Could Your Future Home Be Grown, Not Built? Meet the Scientists Turning Mushrooms Into Building Blocks

It sounds like something out of a sci-fi novel: a home grown from fungus and kept alive by bacteria. But researchers in Montana are making serious strides toward turning this fantasy into a sustainable reality.

In a groundbreaking new study, scientists cultivated mycelium—the root-like structure of fungi—as the base for a living, self-healing building material. When paired with a bacteria called Sporosarcina pasteurii, which produces calcium carbonate (the same stuff found in seashells and coral), the once-squishy mycelium stiffened into a bone-like material. Think of it as nature’s version of concrete, minus the 8% of global CO₂ emissions that cement manufacturing dumps into the atmosphere each year.

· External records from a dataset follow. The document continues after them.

-- ==== Sys2Proof/Machine/Ops.lean ====
section
/-! DEFINITION. The named operations over registers, contexts and traps that the meanings share. -/

namespace Sys2Proof.Machine

/-- What a step answers. -/
abbrev Res := Host.Outcome State Fault Refusal

/-! ### Parts of the package -/

def Pos.key (p : Pos) : Nat := p.b * 128 + p.r * 16 + p.k
def rillKey (b r : Nat) : Nat := b * 8 + r

def State.ctx (s : State) (p : Pos) : Ctx := s.ctxs.get {} p.key
def State.setCtx (s : State) (p : Pos) (c : Ctx) : State := { s with ctxs := s.ctxs.put p.key c }
def State.modCtx (s : State) (p : Pos) (f : Ctx → Ctx) : State := s.setCtx p (f (s.ctx p))
def State.rill (s : State) (b r : Nat) : Rill := s.rills.get {} (rillKey b r)
def State.setRill (s : State) (b r : Nat) (x : Rill) : State := { s with rills := s.rills.put (rillKey b r) x }
def State.modRill (s : State) (b r : Nat) (f : Rill → Rill) : State := s.setRill b r (f (s.rill b r))
def State.braid (s : State) (b : Nat) : Braid := s.braids.get {} b
def State.setBraid (s : State) (b : Nat) (x : Braid) : State := { s with braids := s.braids.put b x }
def State.modBraid (s : State) (b : Nat) (f : Braid → Braid) : State := s.setBraid b (f (s.braid b))
def State.basin (s : State) (n : Nat) : Basin := s.basins.get {} n
def State.setBasin (s : State) (n : Nat) (x : Basin) : State := { s with basins := s.basins.put n x }
def State.modBasin (s : State) (n : Nat) (f : Basin → Basin) : State := s.setBasin n (f (s.basin n))

/-- The context whose unit executes. -/
def State.me (s : State) : Ctx := s.ctx s.cur
def State.setMe (s : State) (c : Ctx) : State := s.setCtx s.cur c
def State.modMe (s : State) (f : Ctx → Ctx) : State := s.setCtx s.cur (f s.me)
def State.myRill (s : State) : Rill := s.rill s.cur.b s.cur.r
def State.modMyRill (s : State) (f : Rill → Rill) : State := s.modRill s.cur.b s.cur.r f
/-- The basin number that owns a braid. -/
def State.basinOf (s : State) (b : Nat) : Nat := (s.braid b).gran.basin

/-! ### Identifiers (R20, R21) -/

def State.rillNumber (s : State) (b r : Nat) : Nat := (s.braid b).index * 8 + r
def State.tid (s : State) (p : Pos) : Nat := s.rillNumber p.b p.r * 16 + p.k

/-! ### General registers (R45, R83) -/

/-- Absolute place of a window register in the current window. -/
def Ctx.winAt (c : Ctx) (n : Nat) : Nat := 16 * (c.depth - 1) + (n - 8)

/-- The place that a register field names now. -/
def Ctx.dest (c : Ctx) (r : BitVec 5) : Dest :=
  if r.toNat = 0 then .none else if r.toNat < 8 then .g r.toNat else .win (c.winAt r.toNat)

/-- A register's cell at a place. -/
def Ctx.cellAt (c : Ctx) : Dest → Cell
  | .g n => c.g.get {} n
  | .win n => c.win.get {} n
  | .ox n => c.ox.get {} n
  | .none => {}
  | .v _ => {}
  | .q _ => {}

def Ctx.setCellAt (c : Ctx) (d : Dest) (x : Cell) : Ctx :=
  match d with
  | .g n => { c with g := c.g.put n x }
  | .win n => { c with win := c.win.put n x }
  | .ox n => { c with ox := c.ox.put n x }
  | .none => c
  | .v _ => c
  | .q _ => c

/-- A general register: g0 reads zero, full and unpoisoned. -/
def Ctx.reg (c : Ctx) (r : BitVec 5) : Cell := c.cellAt (c.dest r)

/-- Write a general register: full, with the poison given; a write to g0 is discarded. -/
def Ctx.setReg (c : Ctx) (r : BitVec 5) (v : Word) (p : Bool) : Ctx :=
  c.setCellAt (c.dest r) { val := v, full := true, poison := p }

/-- Predicates: q0 reads 1 and discards writes (R120). -/
def Ctx.pred (c : Ctx) (q : BitVec 3) : QCell := if q = 0 then { val := true } else c.q.get {} q.toNat
def Ctx.setPred (c : Ctx) (q : BitVec 3) (v p : Bool) : Ctx :=
  if q = 0 then c else { c with q := c.q.put q.toNat { val := v, full := true, poison := p } }

/-- ox registers (R53) and ix registers. -/
def Ctx.oxReg (c : Ctx) (n : Nat) : Cell := c.ox.get {} n
def Ctx.setOx (c : Ctx) (n : Nat) (v : Word) (p : Bool) : Ctx :=
  { c with ox := c.ox.put n { val := v, full := true, poison := p } }
def Ctx.ixReg (c : Ctx) (n : Nat) : Cell := c.ix.get {} n
/-- Vector registers (R241). -/
def Ctx.vreg (c : Ctx) (n : Nat) : VCell := c.v.get {} n
def Ctx.setVreg (c : Ctx) (n : Nat) (x : VCell) : Ctx := { c with v := c.v.put n x }

/-- Set a place empty: it will be filled by instruction id. -/
def Ctx.setEmpty (c : Ctx) (d : Dest) (id : Nat) : Ctx :=
  match d with
  | .v n => c.setVreg n { c.vreg n with full := false, src := id }
  | .q n => if n = 0 then c else { c with q := c.q.put n { c.q.get {} n with full := false, src := id } }
  | .none => c
  | .g n => c.setCellAt (.g n) { c.cellAt (.g n) with full := false, src := id }
  | .win n => c.setCellAt (.win n) { c.cellAt (.win n) with full := false, src := id }
  | .ox n => c.setCellAt (.ox n) { c.cellAt (.ox n) with full := false, src := id }

/-- Instruction id delivers its result to a place; nothing happens when the place was written since. -/
def Ctx.fill (c : Ctx) (d : Dest) (id : Nat) (v : Word) (p : Bool) : Ctx :=
  match d with
  | .q n =>
    let x := c.q.get {} n
    if !x.full && x.src == id then { c with q := c.q.put n { val := bit v 0, full := true, poison := p } } else c
  | .none => c
  | .v n =>
    let x := c.vreg n
    if !x.full && x.src == id then c.setVreg n { x with full := true, poison := p, src := 0 } else c
  | .g n =>
    let x := c.cellAt (.g n)
    if !x.full && x.src == id then c.setCellAt (.g n) { val := v, full := true, poison := p } else c
  | .win n =>
    let x := c.cellAt (.win n)
    if !x.full && x.src == id then c.setCellAt (.win n) { val := v, full := true, poison := p } else c
  | .ox n =>
    let x := c.cellAt (.ox n)
    if !x.full && x.src == id then c.setCellAt (.ox n) { val := v, full := true, poison := p } else c

/-- Fill a vector register with a whole value. -/
def Ctx.fillV (c : Ctx) (n id : Nat) (v : BitVec 256) (p : Bool) : Ctx :=
  let x := c.vreg n
  if !x.full && x.src == id then c.setVreg n { val := v, full := true, poison := p } else c

/-! ### Stored system registers -/

/-- The value a thread's system register has at a start and at reset (R87, R141, R227, R328, R329, and
the maps of the registers); those not named are 0. SRSEED starts from the thread identifier (R235). -/
def srStart (n k tid : Nat) : Word :=
  if n = 0x013 then w64 k
  else if n = 0x022 then w64 (0x6A09E667 ^^^ tid)
  else if n = 0x040 then 0xFFFF
  else if n = 0x041 then 0xFFFF
  else if n = 0x051 then 0x10000
  else if n = 0x052 then 8
  else if n = 0x099 then 0xFFFFFFFFFFFFFFFF
  else 0

/-- R349, R256: reset values of the stored registers of a rill. -/
def rillSrReset (n : Nat) : Word :=
  if n = 0x124 then w64 (0x6000 * 2 ^ 35) else if n = 0x121 then w64 (1 * 256) else 0

def State.srAt (s : State) (p : Pos) (n : Nat) : Word :=
  (s.ctx p).sr.get (if n = 0x022 then 0x6A09E667 else srStart n p.k 0) n
def State.setSr (s : State) (p : Pos) (n : Nat) (v : Word) : State :=
  s.modCtx p fun c => { c with sr := c.sr.put n v }
def State.sr (s : State) (n : Nat) : Word := s.srAt s.cur n
def State.rillSr (s : State) (b r n : Nat) : Word := (s.rill b r).sr.get (rillSrReset n) n
def State.setRillSr (s : State) (b r n : Nat) (v : Word) : State :=
  s.modRill b r fun x => { x with sr := x.sr.put n v }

Here’s where it gets wild: this material isn’t just strong—it’s alive. The bacteria remain active for weeks, possibly months, opening the door to buildings that could one day repair their own cracks or even “sense” their environment. Imagine walls that light up to signal poor air quality.

But don’t pack your bags for your mushroom mansion. These fungal bricks aren’t strong enough to replace traditional materials—yet. More testing is needed to ensure durability, load-bearing strength, and long-term safety (dead mycelium poses less of an allergy risk, but it’s still under review).

Still, this is no small spore of progress. These living materials may one day be ideal for low-rise buildings, fences, or modular eco-homes. As Dr. Chelsea Heveran, lead researcher, put it: “We asked, ‘What if we could build using biology instead of industry?’”

In other words, the next generation of green homes might literally grow on us.